Purpose: The COVID-19 pandemic prompted training institutions and national credentialing organizations to administer examinations virtually. This study compared task difficulty, examiner grading, candidate performance, and other psychometric properties between in-person and virtual standardized oral examinations (SOEs) administered by the American Board of Anesthesiology.

Method: This retrospective study included SOEs administered in person from March 2018 to March 2020 and virtually from December 2020 to November 2021. The in-person and virtual SOEs share the same structure, including 4 tasks of preoperative evaluation, intraoperative management, postoperative care, and additional topics.

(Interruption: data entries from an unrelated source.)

-- ==== Sys2Proof/Laws/KeepDram.lean ====
section
/-!
SUPPORT. The operations of Machine/Dram.lean keep the queue and the invariant.
-/
set_option linter.unusedTactic false
set_option linter.unreachableTactic false
namespace Sys2Proof.Machine

theorem State.setCh_keeps {s0 : State} (s : State) (n : Nat) (v : DChan) (h : Keeps s0 s) :
    Keeps s0 (State.setCh s n v) := by
  unfold State.setCh
  repeat'
    first
      | with_reducible assumption | intro _ | with_reducible apply Keeps.ite | dsimp only
      | (refine Keeps.of ?_; dsimp only; with_reducible apply Keeps.back)

theorem State.setBank_keeps {s0 : State} (s : State) (n b : Nat) (v : DBank) (h : Keeps s0 s) :
    Keeps s0 (State.setBank s n b v) := by
  unfold State.setBank
  repeat'
    first
      | with_reducible assumption | intro _ | with_reducible apply Keeps.ite | dsimp only
      | (refine Keeps.of ?_; dsimp only; with_reducible apply Keeps.back)

theorem State.setChUp_keeps {s0 : State} (s : State) (n : Nat) (b : Bool) (h : Keeps s0 s) :
    Keeps s0 (State.setChUp s n b) := by
  unfold State.setChUp
  repeat'
    first
      | with_reducible assumption | intro _ | with_reducible apply Keeps.ite | with_reducible apply State.setWord_keeps
      | dsimp only

theorem State.busErr_keeps {s0 : State} (s : State) (req : Nat) (abort : Bool) (h : Keeps s0 s) :
    Keeps s0 (State.busErr s req abort) := by
  unfold State.busErr
  repeat'
    first
      | with_reducible assumption | intro _ | with_reducible apply Keeps.ite | with_reducible apply State.bump_keeps
      | with_reducible apply State.answer_keeps | dsimp only | split

theorem State.reply_keeps {s0 : State} (s : State) (q : DReq) (k : RespKind) (data : List Byte) (h : Keeps s0 s) :
    Keeps s0 (State.reply s q k data) := by
  unfold State.reply
  repeat'
    first
      | with_reducible assumption | intro _ | with_reducible apply Keeps.ite | dsimp only
      | (refine Keeps.of ?_; dsimp only; with_reducible apply Keeps.back) | split

theorem State.failReq_keeps {s0 : State} (s : State) (q : DReq) (abort : Bool) (h : Keeps s0 s) :
    Keeps s0 (State.failReq s q abort) := by
  unfold State.failReq
  repeat'
    first
      | with_reducible assumption | intro _ | with_reducible apply Keeps.ite | with_reducible apply State.reply_keeps
      | dsimp only | split

theorem State.ackSent_keeps {s0 : State} (s : State) (a : DAck) (h : Keeps s0 s) :
    Keeps s0 (State.ackSent s a) := by
  unfold State.ackSent
  repeat'
    first
      | with_reducible assumption | intro _ | with_reducible apply Keeps.ite | with_reducible apply State.bump_keeps
      | with_reducible apply State.when_keeps | with_reducible apply State.answer_keeps | dsimp only
      | (refine Keeps.of ?_; dsimp only; with_reducible apply Keeps.back)

theorem State.deliver_keeps {s0 : State} (s : State) (x0 : Nat) (h : Keeps s0 s) :
    Keeps s0 (State.deliver s x0) := by
  induction x0 generalizing s with
  | zero => exact h
  | succ k ih =>
    simp only [State.deliver]
    split
    · exact ih _ (State.ackSent_keeps _ _ h)
    · exact h

theorem State.setErr_keeps {s0 : State} (s : State) (addr c e : Nat) (h : Keeps s0 s) :
    Keeps s0 (State.setErr s addr c e) := by
  unfold State.setErr
  repeat'
    first
      | with_reducible assumption | intro _ | with_reducible apply Keeps.ite | dsimp only
      | (refine Keeps.of ?_; dsimp only; with_reducible apply Keeps.back)

theorem State.putGranule_keeps {s0 : State} (s : State) (addr : Nat) (data : List Byte) (h : Keeps s0 s) :
    Keeps s0 (State.putGranule s addr data) := by
  unfold State.putGranule
  refine Keeps.foldl ?_ fun x c hx => State.setErr_keeps _ _ _ _ hx
  exact h.sound rfl fun i => { i with dram := Memory.wf_writeAll _ data i.dram }

theorem State.flipWrite_keeps {s0 : State} (s : State) (n req addr : Nat) (h : Keeps s0 s) :
    Keeps s0 (State.flipWrite s n req addr) := by
  unfold State.flipWrite
  repeat'
    first
      | with_reducible assumption | intro _ | with_reducible apply Keeps.ite | with_reducible apply State.setBit_keeps
      | with_reducible apply State.setFld64_keeps | with_reducible apply State.irq_keeps
      | with_reducible apply State.setCh_keeps | with_reducible apply State.setErr_keeps | dsimp only
      | (refine Keeps.of ?_; dsimp only; with_reducible apply Keeps.back) | split

theorem State.autoRetire_keeps {s0 : State} (s : State) (n d : Nat) (h : Keeps s0 s) :
    Keeps s0 (State.autoRetire s n d) := by
  unfold State.autoRetire
  repeat'
    first
      | with_reducible assumption | intro _ | with_reducible apply Keeps.ite | with_reducible apply State.setFld_keeps
      | with_reducible apply State.irq_keeps | with_reducible apply State.err_keeps | with_reducible apply State.logRepair_keeps
      | dsimp only | split

theorem State.corrected_keeps {s0 : State} (s : State) (n req addr : Nat) (g : GrResult) (h : Keeps s0 s) :
    Keeps s0 (State.corrected s n req addr g) := by
  unfold State.corrected
  repeat'
    first
      | with_reducible assumption | intro _ | with_reducible apply Keeps.foldl | with_reducible apply Keeps.foldlFst
      | with_reducible apply Keeps.ite | with_reducible apply State.setFld_keeps | with_reducible apply State.setFld64_keeps
      | with_reducible apply State.bump_keeps | with_reducible apply State.irq_keeps
      | with_reducible apply State.autoRetire_keeps | dsimp only
      | (refine Keeps.of ?_; dsimp only; with_reducible apply Keeps.back) | split

theorem State.noteCorrected_keeps {s0 : State} (s : State) (n req addr : Nat) (g : GrResult) (h : Keeps s0 s) :
    Keeps s0 (State.noteCorrected s n req addr g) := by
  unfold State.noteCorrected
  repeat'
    first
      | with_reducible assumption | intro _ | with_reducible apply Keeps.ite | with_reducible apply State.corrected_keeps
      | dsimp only | split

theorem State.ueSeen_keeps {s0 : State} (s : State) (n req acc addr : Nat) (h : Keeps s0 s) :
    Keeps s0 (State.ueSeen s n req acc addr) := by
  unfold State.ueSeen
  repeat'
    first
      | with_reducible assumption | intro _ | with_reducible apply Keeps.ite | with_reducible apply State.bump_keeps
      | with_reducible apply State.irq_keeps | with_reducible apply State.capture_keeps | dsimp only

theorem State.uncorrectable_keeps {s0 : State} (s : State) (n : Nat) (q : DReq) (h : Keeps s0 s) :
    Keeps s0 (State.uncorrectable s n q) := by
  unfold State.uncorrectable
  repeat'
    first
      | with_reducible assumption | intro _ | with_reducible apply Keeps.ite | with_reducible apply State.failReq_keeps
      | with_reducible apply State.ueSeen_keeps | dsimp only

theorem State.chRefused_keeps {s0 : State} (s : State) (n req acc addr : Nat) (h : Keeps s0 s) :
    Keeps s0 (State.chRefused s n req acc addr) := by
  unfold State.chRefused
  repeat'
    first
      | with_reducible assumption | intro _ | with_reducible apply Keeps.ite | with_reducible apply State.bump_keeps
      | with_reducible apply State.irq_keeps | with_reducible apply State.capture_keeps | dsimp only

theorem State.deliverAll_keeps {s0 : State} (s : State) (h : Keeps s0 s) :
    Keeps s0 (State.deliverAll s) := by
  unfold State.deliverAll
  repeat'
    first
      | with_reducible assumption | intro _ | with_reducible apply Keeps.ite | with_reducible apply State.deliver_keeps
      | dsimp only

theorem State.writeGranule_keeps {s0 : State} (s : State) (n req acc addr : Nat) (data : List (Option Byte)) (noise : List (Nat × Nat)) (h : Keeps s0 s) :
    Keeps s0 (State.writeGranule s n req acc addr data noise).1 := by
  unfold State.writeGranule
  repeat'
    first
      | with_reducible assumption | intro _ | with_reducible apply Keeps.ite | with_reducible apply State.bump_keeps
      | with_reducible apply State.capture_keeps | with_reducible apply State.putGranule_keeps
      | with_reducible apply State.flipWrite_keeps | with_reducible apply State.noteCorrected_keeps | dsimp only | split

theorem State.granuleSeen_keeps {s0 : State} (s : State) (req g : Nat) (bad : Bool) (h : Keeps s0 s) :
    Keeps s0 (State.granuleSeen s req g bad) := by
  unfold State.granuleSeen
  repeat'
    first
      | with_reducible assumption | intro _ | with_reducible apply Keeps.ite | with_reducible apply State.capture_keeps
      | with_reducible apply State.noteCorrected_keeps | with_reducible apply State.ueSeen_keeps
      | with_reducible apply State.chRefused_keeps | dsimp only | split

theorem State.areaSeen_keeps {s0 : State} (s : State) (req a n : Nat) (bad : List Nat) (h : Keeps s0 s) :
    Keeps s0 (State.areaSeen s req a n bad) := by
  unfold State.areaSeen
  repeat'
    first
      | with_reducible assumption | intro _ | with_reducible apply Keeps.foldl | with_reducible apply Keeps.foldlFst
      | with_reducible apply Keeps.ite | with_reducible apply State.granuleSeen_keeps | dsimp only

theorem State.freeBytes_keeps {s0 : State} (s : State) (n : Nat) (h : Keeps s0 s) :
    Keeps s0 (State.freeBytes s n).1 := by
  unfold State.freeBytes
  repeat'
    first
      | with_reducible assumption | intro _ | with_reducible apply Keeps.ite | dsimp only
      | (refine Keeps.of ?_; dsimp only; with_reducible apply Keeps.back) | split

The Many-Facet Rasch Model was used to estimate candidate performance, examiner grading severity, and task difficulty for the in-person and virtual SOEs separately; the virtual SOE was equated to the in-person SOE by common examiners and all tasks. The independent-samples and partially overlapping-samples t tests were used to compare candidate performance and examiner grading severity between these 2 formats, respectively.

Results: In-person (n = 3,462) and virtual (n = 2,959) first-time candidates were comparable in age, sex, race and ethnicity, and whether they were U.S. medical school graduates. The mean (standard deviation [SD]) candidate performance was 2.96 (1.76) logits for the virtual SOE, which was statistically significantly better than that for the in-person SOE (mean [SD], 2.86 [1.75]; Welch independent-samples t test, P = .02); however, the effect size was negligible (Cohen d = 0.06). The difference in the grading severity of examiners who rated the in-person (n = 398; mean [SD], 0.00 [0.73]) versus virtual (n = 341; mean [SD], 0.07 [0.77]) SOE was not statistically significant (Welch partially overlapping-samples t test, P = .07).

Conclusions: Candidate performance and examiner grading severity were comparable between the in-person and virtual SOEs, supporting the reliability and validity of the virtual oral exam in this large-volume, high-stakes setting.

查看原文本刊更多论文

美国麻醉学委员会亲自口试和虚拟标准化口试的心理测量特性比较。

目的：COVID-19 大流行促使培训机构和国家资格认证组织采用虚拟方式进行考试。本研究比较了美国麻醉学委员会举办的现场和虚拟标准化口试（SOE）的任务难度、考官评分、考生表现和其他心理测量特性：这项回顾性研究包括 2018 年 3 月至 2020 年 3 月期间进行的面对面 SOE 和 2020 年 12 月至 2021 年 11 月期间进行的虚拟 SOE。面授和虚拟 SOE 的结构相同，包括术前评估、术中管理、术后护理和附加主题 4 项任务。多方面拉施模型（Many-Facet Rasch Model）被用来估算考生的成绩、考官评分的严重程度以及面授和虚拟 SOE 的任务难度；虚拟 SOE 通过共同的考官和所有任务等同于面授 SOE。采用独立样本和部分重叠样本t检验分别比较两种形式的考生成绩和考官评分严重程度：首次参加考试的考生在年龄、性别、种族和民族以及是否为美国医学院毕业生等方面均具有可比性。虚拟 SOE 的考生成绩平均值（标准差 [SD]）为 2.96 (1.76) logits，在统计学上明显优于现场 SOE（平均值 [SD]，2.86 [1.75]；韦尔奇独立样本 t 检验，P = .02）；但是，两者的效应大小可以忽略不计（Cohen d = 0.06）。考官对现场（n = 398；平均值[SD]，0.00 [0.73]）与虚拟（n = 341；平均值[SD]，0.07 [0.77]）SOE 的评分严重程度差异无统计学意义（韦尔奇部分重叠样本 t 检验，P = .07）：考生成绩和考官评分严重程度在现场和虚拟 SOE 中不相上下，证明了虚拟口试在这种大容量、高风险环境中的可靠性和有效性。

本文章由计算机程序翻译，如有差异，请以英文原文为准。

求助全文

约1分钟内获得全文求助全文

来源期刊

Academic Medicine 医学-卫生保健

CiteScore

7.80

自引率

9.50%

发文量

982

审稿时长

3-6 weeks

期刊介绍： Academic Medicine, the official peer-reviewed journal of the Association of American Medical Colleges, acts as an international forum for exchanging ideas, information, and strategies to address the significant challenges in academic medicine. The journal covers areas such as research, education, clinical care, community collaboration, and leadership, with a commitment to serving the public interest.